When he was not scouting he practiced archery, shooting endlessly at the straw targets, or made arrows from close-jointed bamboo, some with humming bulbs carved from magnolia wood. He fletched them with feathers he found in the forest or took from birds he hunted, eagles and cranes. He also carried out the countless chores that were laid on him as the youngest of Akuzenji’s men, feeding and grooming the horses, including Akuzenji’s white stallion, Nyorin, fetching water from the well and firewood from the forest, skinning and butchering dead beasts.
Only when he was alone and certain no one was watching did he take out the mask made from the deer’s skull. He placed it over his face and tried to meditate. But what stirred within him was the ancient power of the forest, the stag’s drive to mate and make children. There were many women in Akuzenji’s fortress, but they already had husbands, lovers, or other protectors and favorites and were out of his reach. And then there was the one who had ridden with the bandit to the mountain sorcerer’s hut, whose name he discovered was Lady Tora. Men lowered their voices when they spoke it and whispered about her among themselves. She had some power that terrified them, though they would never admit it. He knew the mask was powerful in the same way, but he had not yet learned to turn that power to his own advantage, and it left him disturbed and confused.
One warm, sultry evening he went deep into the forest and came upon a waterfall that fell white in the twilight into an opaque black pool in which was reflected the thin sickle of the new moon. Hot and restless, he took off his clothes, laid them on a rock with the brocade bag that held the mask, and plunged into the water. When he surfaced, shaking drops from his eyes, he saw some creature moving on the bank. He thought it was a deer coming to drink, but then he saw the long black hair and the pale face and realized it was a woman.

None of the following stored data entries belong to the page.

theorem collectBurst_keep (dst : Dst) (n : Nat) (s : State) : CollectKeep dst n s (collectBurst dst n s) := by
  rcases collectBurst_outcome dst n s with ⟨hf, -, hs⟩ | o
  · refine ⟨by rw [hs], by rw [hs], by rw [hs], by rw [hs], by rw [hs], by rw [hs], by rw [hs], by rw [hs], ?_, ?_, ?_, ?_, ?_,
      fun _ => by rw [hs]⟩
    · rw [hs, hf]; rfl
    · intro e he; rw [hf] at he; cases he; exact .inl rfl
    · rw [hs]; omega
    · rw [hs]; exact id
    · intro j _; rw [hs]
  · have k : KeepFrame s (assertStart s) := keep_rmw _ _ s
    refine ⟨by rw [o.frame.inst, k.inst], o.frame.result.trans k.result, o.frame.params.trans k.params,
      o.frame.commands.trans k.commands, o.frame.cmdIndex.trans k.cmdIndex, o.frame.ret.trans k.ret,
      o.frame.resetCount.trans k.resetCount, o.frame.reset.trans k.reset, by rw [o.state, k.inst], ?_, ?_, ?_, ?_,
      fun h => by rw [o.scratch h, k.mem]⟩
    · intro e he
      have := o.code e he
      rw [k.inst] at this
      exact .inr this
    · have := o.accesses
      rw [k.params] at this
      have h2 : accessCount (assertStart s).log = accessCount s.log + 2 := access_rmw _ _ s
      omega
    · intro h; exact o.wf (by rw [k.mem]; exact h)
    · intro j hj
      rw [o.outside j fun hc => hj (Covers.mono hc (by omega) (by omega)), k.mem]

/-- Everything `ReseedCore` can do: the two since-reseed counters are zero, multiplier and `EntropySize` are the given
ones, nothing else of the instance but the window and, on a catastrophic detection, `I.State` changes (R165, R166). -/
structure ReseedOutcome (m : BitVec 4) (s : State) (r : Option Status × State) : Prop where
  inst : r.2.inst = { (beginReseed m s).inst with win := r.2.inst.win, state := r.2.inst.state }
  result : r.2.result = s.result
  params : r.2.params = s.params
  mem : r.2.mem = s.mem
  commands : r.2.commands = s.commands
  cmdIndex : r.2.cmdIndex = s.cmdIndex
  ret : r.2.ret = s.ret
  resetCount : r.2.resetCount = s.resetCount
  reset : r.2.port.reset = s.port.reset
  state : r.2.inst.state = stateAfter r.1 s.inst.state
  code : ∀ e, r.1 = some e → e ≠ .success ∧ e ≠ .errInvalidState
  accesses : mulLegal s.inst.dfDisabled m = true → accessCount r.2.log ≤
    accessCount s.log + (1 + 2 + 10 * (maxPollReads s.params.tBurstUs s.params.pollSleepUs + 5) + 24 + 1 + 2 +
      maxPollReads s.params.tReseedUs s.params.pollSleepUs + 1 + 2)

theorem entropySize_toNat {dfdis : Bool} {m : BitVec 4} (h : mulLegal dfdis m = true) :
    (BitVec.ofNat 8 (entropySizeFor dfdis m)).toNat = entropySizeFor dfdis m := by
  cases dfdis <;> revert h <;> revert m <;> decide

theorem entropySizeFor_legal {dfdis : Bool} {m : BitVec 4} (h : mulLegal dfdis m = true) :
    48 ≤ entropySizeFor dfdis m ∧ entropySizeFor dfdis m ≤ 160 ∧ entropySizeFor dfdis m % 16 = 0 := by
  cases dfdis <;> revert h <;> revert m <;> decide

/-- Everything the seed material step can do (R167). -/
structure SeedKeep (s : State) (c : Collected) : Prop where
  inst : c.state.inst = { s.inst with win := c.state.inst.win, state := c.state.inst.state }
  result : c.state.result = s.result
  params : c.state.params = s.params
  mem : c.state.mem = s.mem
  commands : c.state.commands = s.commands
  cmdIndex : c.state.cmdIndex = s.cmdIndex
  ret : c.state.ret = s.ret
  resetCount : c.state.resetCount = s.resetCount
  reset : c.state.port.reset = s.port.reset
  state : c.state.inst.state = stateAfter c.fail s.inst.state
  code : ∀ e, c.fail = some e → e ≠ .success ∧ e ≠ .errInvalidState
  accesses : accessCount c.state.log ≤ accessCount s.log +
    (3 + s.inst.entropySize.toNat / 16 * (maxPollReads s.params.tBurstUs s.params.pollSleepUs + 5))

Lady Tora stood where he had left his clothes. She bent down and took the mask from the bag. She beckoned to him. He came naked out of the water, his skin wet and cool. She placed the mask on his face and kissed the cinnabar-colored lips. Beyond the rocks was a mossy bank and here they lay down together.
She was without a doubt the same woman who had come to him in the sorcerer’s hut. She was using him for some purpose of her own, just as the sorcerer had used him to create the mask, but, as then, he had no will to resist. Skillfully she led him into the Great Bliss and together they heard the Lion’s Roar. A sudden gust of wind drove spray over them, soaking them.
Then Tora took the mask off and kissed the real lips, the real eyes. “Now you must lie with no one, woman or man, until you wed the one who is meant for you.”